For her soaps she dries calendula, rose, evergreens, and lavender. In the rental cottage in Eastham she calls her herbal studio, she’ll grind the leaves or flowers into a powder, then pour it into the soap in the making. The result after one to two months of curing: speckled rectangles, colored blush, yellow, gray-green, and white, scented with essential oils, and ready to sell. The top of each soap is decorated with dried flowers, hinting at the scents within.
She makes witch hazel products from her own hamamelis. There’s an arnica salve that incorporates cayenne, comfrey, and ginger for muscle pain. A glass jar, glowing in the late-afternoon light, contains a concoction for the face: cold-pressed apricot kernel oil and rosehip oil, infused for up to six months with other plants Mulligan has grown and dried. The blend, she says, will change based on what’s growing when she’s mixing her products.
Mulligan, is certified in advanced clinical herbalism — a designation she earned through the American Herbalist Guild.
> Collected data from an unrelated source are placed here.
-- ==== Sys2Proof/Machine/State.lean ====
section
/-! DEFINITION. The state of the machine as plain data, everything spec/10_state.md and spec/20_memory.md give it,
the two reason types of `Host.Outcome`, and the state right after reset (R36). -/

namespace Sys2Proof.Machine

/-- The execution state `es` (R31). -/
inductive ExecState where
  | running
  | stopped
  | exited
deriving DecidableEq, Repr

/-- The ten stop reasons (spec/60_exceptions.md R270). -/
inductive StopReason where
  | breakpoint
  | unimplementedInstruction
  | illegalInstructionFormat
  | misalignedDataAddress
  | misalignedDestinationAddress
  | supervisorOnlyInstruction
  | dataAccessFault
  | instructionAccessFault
  | interrupted
  | stepComplete
deriving DecidableEq, Repr

/-- The flag set of a section, a subset of `{I, D, NC, RO}` (spec/20_memory.md R51). -/
structure SectionFlags where
  /-- `I`, instruction-accessible -/
  instr    : Bool
  /-- `D`, data-accessible -/
  data     : Bool
  /-- `NC`, no-cache: a tag without behaviour (R66) -/
  noCache  : Bool
  /-- `RO`, read-only -/
  readOnly : Bool
deriving DecidableEq, Repr

/-- A Memory Section (R50): it covers the addresses `base` to `limit - 1` (`limit` is the spec's `end`). Its bytes
lie in the state's memory. `stamp` is the model's own: it keys the free values of the bytes that nothing gave it. -/
structure Section where
  name  : String
  base  : Nat
  limit : Nat
  flags : SectionFlags
  stamp : Nat
deriving DecidableEq, Repr

/-- The bytes that something has given a value: address and byte, addresses strictly rising. -/
abbrev Memory := List Host.Cell

/-- The canonical form of memory: addresses strictly rising. An unlisted address has no value here (a section's
unlisted byte reads as a free value, log 4), so no entry can equal it. -/
abbrev Memory.wf (m : Memory) : Prop := m.Pairwise (fun c d => c.1 < d.1)

/-- The machine's state. -/
structure State where
  /-- `R[0]` to `R[31]` (R21); entry 0 is never read nor written (R22, R23). -/
  regs       : Vector Word 32
  /-- The program counter, register-file index 32 (R25). -/
  pc         : Word
  /-- `ctl[0]` to `ctl[15]`, register-file indices 33 to 48: `status`, `estatus`, `bstatus`, `ienable`, `ipending`,
  `cpuid`, `ctl6` to `ctl15` (R27). -/
  ctl        : Vector Word 16
  /-- The register file of the dpx variant, as far as it is neither `pc` nor a control register (R30). -/
  dpxRegs    : Vector Word 129
  /-- The execution state (R31). -/
  es         : ExecState
  /-- The pending stop reason, `none` after reset and while running (R31). -/
  sr         : Option StopReason
  /-- The exit code (R31). -/
  ec         : BitVec 8
  /-- The section collection of the Virtual Address Space, sorted by base (spec/20_memory.md R50, R52). -/
  sections   : List Section
  /-- The bytes of the sections (R50). -/
  mem        : Memory
  /-- The host output trace: `(fd, bytes)` (R34). -/
  out        : List (Word × List Byte)
  /-- The host interrupt request (R34). -/
  hirq       : Bool
  /-- The configuration, fixed for the life of the block (spec/00_scope.md R5, R32; log 3). -/
  cfg        : Cfg
  /-- The MODEL's own: the `single_step` argument of the host's current or next `step_or_run` (log 5). -/
  singleStep : Bool
  /-- The MODEL's own: how many stamps have been given to sections (log 4). -/
  freeCtr    : Nat
deriving DecidableEq, Repr

/-- Why the machine could stop outside the state. NO CONSTRUCTOR: the spec has every error "a return value / state
transition" (spec/41_interpreter_step.md R141), so each of its ten stop reasons is data in a next state (log 6), and
no step ends in a fault. -/
inductive Fault where
deriving DecidableEq, Repr

/-- Why an instruction has no meaning. -/
inductive Refusal where
  /-- Raised by `exec` alone, for an instruction the model has no meaning for yet. Safe: nothing can be proved of a
  run past it. No arm raises it now. -/
  | notModelled (mnemonic : String)
  /-- Raised by the run loop alone, for a recognised and well-formed instruction of the dpx variant other than
  `break` and `trap`: its operands and its register file are in no source (spec/93_implementation_defined.md U4
  "should `refuse` `Cfg.VARIANT = dpx`", spec/00_scope.md R4(e)). Safe. Log 7. -/
  | dpxInstruction (o : Opcode)
deriving DecidableEq, Repr

/-- The state after `reset()` under a configuration (R36). `pc`, `status`, `ienable`, `ipending`, `cpuid`, `es`, `sr`,
the section collection, `out` and `hirq` have the values of R36; the other registers and `ec`, which R36 leaves
unspecified, are 0 (DESIGN CHOICE, log 1). -/
def State.resetOf (cfg : Cfg) (singleStep : Bool) (freeCtr : Nat) : State where
  regs       := Vector.replicate 32 0#32
  pc         := cfg.resetAddr
  ctl        := (Vector.replicate 16 0#32).set 5 cfg.cpuid
  dpxRegs    := Vector.replicate 129 0#32
  es         := .stopped
  sr         := none
  ec         := 0#8
  sections   := []
  mem        := []
  out        := []
  hirq       := false
  cfg        := cfg
  singleStep := singleStep
  freeCtr    := freeCtr

/-- The machine right after reset, under the configuration of `Config.illustrated` (log 3). -/
def State.reset : State := State.resetOf Config.illustrated false 0

end Sys2Proof.Machine
end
But she says she’s grown weary of how trendy herbalism can be.
“A lot of the information out there has been scaring me,” she says. “People think what they’re doing is safe just because they’re using plants.” She doesn’t sell her herbs as medicines, she says. “I don’t want someone taking a willow tincture just because they heard it’s good for something.”
Mulligan grew up in Rutherford, N.J., then farther west, in the town of Harmony. At 18, she moved to England to attend Newcastle-Upon-Tyne University, where she studied nutrition. There she had a realization, she says: “Eating and growing much of your own food and living a life close to the land is one of the most timeless ways to be happy and healthy.” She pursued that idea on stays in India and on travels in Ireland, Peru, Puerto Rico, and Ecuador. In each place she found herself studying village farms and exploring herbalism. In India, she said, “I was tilling fields with horses at one point.”
Back in the U.S. and looking for a place to farm, she followed the advice of a friend who lives in Brewster and moved to the Cape, where she met her boyfriend, Matt Rivers. He hired her to work on the land behind the house where they now live. “He wanted a vegetable garden,” says Mulligan. She decided the garden should be bigger. Now it stretches to something like 100 feet long.
For her birthday last year, Rivers bought her arched trellises, which frame the entrances to the garden. Climbing up one of them is a schisandra vine, a plant native to the forests of northern China, the Russian Far East, and Korea. Also called the five-flavor berry, it’s considered an adaptogen: a plant that helps the body to respond to stress.
Tucked beside the trellis are three varieties — Krishna, Vana, and Kapoor — of tulsi, which is native to tropical and subtropical regions of Australia, Malesia, Asia, and the western Pacific. Mulligan doesn’t include tulsi in the products she sells — the plant is sacred in India, she says, so she doesn’t want to monetize it. “The leaves are fun to crunch and smell,” she says, handing over a sprig. Vana tulsi, especially, is enticingly aromatic; it smells like a blend of clove and cinnamon in a strong, warm tea.
She moved to Eastham for her relationship, she says, but she wouldn’t have ended up on a farm in Maine, like the one some friends of hers just bought. “I need to be close to the ocean,” says Mulligan, even though it means farming only a very small space.
“I always envisioned 50 acres for myself,” says Mulligan. “I’d love to have cows and pigs and chickens.” On the other side of the property, there’s a little orchard — “not ideal,” says Mulligan. “Long story.” The soil is sandy and prone to erosion, she says, since the whole property used to belong to Brewster Sand & Gravel.
But Mulligan grows what she can. “The hazelnuts are actually pretty big and fat right now,” she says.